Research Press Release

Environment: Human pollution in Antarctica may accelerate snow melting

Nature Communications

February 23, 2022

Black carbon pollution near Antarctica’s tourist-landing sites and research facilities may increase snow melting in these regions, according to a paper published in Nature Communications. The findings suggest that black carbon could cause the snowpack (the snow accumulated above the ground) to shrink by 23 millimetres every summer in the most impacted areas.

Fossil fuel and biomass burning produces black carbon that absorbs sunlight and warms the atmosphere. When black carbon settles onto snow, heat is trapped and melting increases. Human presence in Antarctica has risen substantially in recent decades, but the impacts of local black carbon emissions, likely increased following the recent surge in visitors, are yet to be quantified.

Sarah Feron, Raúl Cordero and colleagues measured black carbon concentrations in snow samples collected along a 2,000 km stretch of the northern Antarctica Peninsula, spanning areas with the most tourist and research activity, and more remote regions. The authors found that the snow around research facilities and tourist-landing sites contained more black carbon than in samples taken at remote sites. They calculated that black carbon in heavily impacted areas causes snowpack to shrink by up to 23 millimeters every summer.

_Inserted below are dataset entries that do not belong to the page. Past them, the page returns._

-- ==== Sys2Proof/Certificates/Slice0/Obligations.lean ====
section
/-!
DEFINITION. The statements for the provers, taken from the numbered rules of spec/. Each docstring names the rules.
-/
open Sys2Proof Sys2Proof.Machine

/-! ### Encoding -/

/-- R72: the nine words of the opcode map, written out, decode to their commands; E-1 to E-6 of 95_test_vectors.md do not. -/
def Obligations.CommandWordsDecode : Prop :=
  decode 0x00000000 = .ok .nop ∧ decode 0x00000001 = .ok .init ∧ decode 0x00000002 = .ok .update ∧
  decode 0x00000003 = .ok .final ∧ decode 0x00000004 = .ok .compress ∧ decode 0x00000005 = .ok .hash ∧
  decode 0x00000006 = .ok .hmacKey ∧ decode 0x00000007 = .ok .hmacMac ∧ decode 0x00000008 = .ok .kdf ∧
  decode 0x00000009 = .error .unknownOpcode ∧ decode 0x000000FF = .error .unknownOpcode ∧
  decode 0x00000100 = .error .reservedBits ∧ decode 0x00000108 = .error .reservedBits ∧
  decode 0x80000002 = .error .reservedBits ∧ decode 0xFFFFFFFF = .error .reservedBits

/-- R70 to R72: decoding an encoded well-formed command gives it back, and every word that decodes is the encoding of
what it decodes to. -/
def Obligations.DecodeEncodeAgree : Prop :=
  (∀ i : Instr, i.wellFormed = true → decode (encode i) = .ok i) ∧
  (∀ (w : Word) (i : Instr), decode w = .ok i → i.wellFormed = true ∧ w = encode i)

/-- R73, R216: the words outside the opcode map are exactly those with an OPCODE in 0x09..0xFF or a nonzero bit in 31:8;
written while idle such a word is accepted, and the engine's move ends it with ILLEGAL_COMMAND (0x04) and changes
nothing else. -/
def Obligations.IllegalWordsComplete : Prop :=
  (∀ w : Word, (∃ e, decode w = .error e) ↔ (0x09 ≤ w.toNat % 256 ∨ w.toNat / 256 ≠ 0)) ∧
  (∀ (s : State) (w : Word), s.busy = false → (0x09 ≤ w.toNat % 256 ∨ w.toNat / 256 ≠ 0) →
    s.hostWrite .cmd w = s.accept w ∧
    (s.accept w).engineMove = .next { s with
      cmd := w, snap := s.params, busy := false, done := true, err := 0x04, races := [], draws := s.draws + 1 })

/-! ### Steps and turns -/

/-- R92, R93: when the engine moves, a command runs and its word decodes to a well-formed command, the step is exec of
that command on the state with the turn taken. -/
def Obligations.StepRunsDecodedCommand : Prop :=
  ∀ (s : State) (i : Instr), s.EngineMoves → s.busy = true → decode s.cmd = .ok i → i.wellFormed = true →
    step s = exec i s.turnTaken

/-- R17, R76, R231, R255: when the host moves and has an operation, the step is that operation on the state with the turn and the
operation taken; a host's turn without an operation, and an engine's turn while no command runs, change nothing but that the
turn is taken. -/
def Obligations.StepRunsHostOperation : Prop :=
  (∀ (s : State) (op : HostOp) (rest : List HostOp), s.HostMoves → s.hostOps = op :: rest →
    step s = s.opTaken.hostOperation op) ∧
  (∀ s : State, ((s.EngineMoves ∧ s.busy = false) ∨ (s.HostMoves ∧ s.hostOps = [])) → step s = .next s.turnTaken)

/-! ### Reset and the invariant -/

/-- R38: the reset values the spec gives, and the interrupt output deasserted. -/
def Obligations.ResetValues : Prop :=
  State.reset.hstate = ⟨0x6a09e667, 0xbb67ae85, 0x3c6ef372, 0xa54ff53a, 0x510e527f, 0x9b05688c, 0x1f83d9ab, 0x5be0cd19⟩ ∧
  State.reset.buf = [] ∧ State.reset.cnt = 0 ∧ State.reset.phase = .accumulating ∧ State.reset.kvalid = false ∧
  State.reset.busy = false ∧ State.reset.done = false ∧ State.reset.werr = false ∧ State.reset.err = 0 ∧
  State.reset.ie = false ∧ State.reset.params = ⟨0, 0, 0, 0, 0, 0, 0⟩ ∧ State.reset.irq = false

/-- R20, R23, R24: the reset state meets the invariant. -/
def Obligations.ResetStateMeetsInvariant : Prop := State.reset.Inv

/-- R20, R23, R24, R90, R143, R152, R210: every step from a state that meets the invariant gives a state that meets it. -/
def Obligations.StepKeepsInvariant : Prop :=
  ∀ s t : State, s.Inv → step s = .next t → t.Inv

/-- R240, R241: asserting reset puts every component of S at its reset value. It changes no byte of system memory while idle;
while a command runs it changes none outside that command's output region, each existing byte of which holds a
free value (log entry 13, the model's choice of the free value's form). That this holds also of a command whose region names a
device, abandoned before its checks, is the model's choice (log entry 28). -/
def Obligations.ResetInput : Prop :=
  ∀ (s : State) (rest : List HostOp), s.HostMoves → s.hostOps = .assertReset :: rest →
    ∃ m : Memory,
      step s = .next { State.reset with
        mem := m, map := s.map, hostOps := rest, sched := s.sched.tail,
        rdata := s.rdata, mdata := s.mdata, draws := s.draws + 1 } ∧
      (s.busy = false → m = s.mem) ∧
      (s.mem.wf = true → ∀ a : Addr,
        m.read a = if s.ownedOutput a then Config.abandonedByte s.draws a else s.mem.read a)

The authors estimate that an annual average of 53,000 tourists visited Antarctica during the tourist seasons between 2016 and 2020, and suggest the amount of black carbon attributable to each visitor may contribute to the melting of approximately 83 tons of snow each summer.

Feron and co-authors argue that methods to mitigate black carbon accumulation, such as using cleaner energy, hybrid or electric ships and limiting tourist visits, are needed to lessen the burden of human activities in the most visited regions of the continent.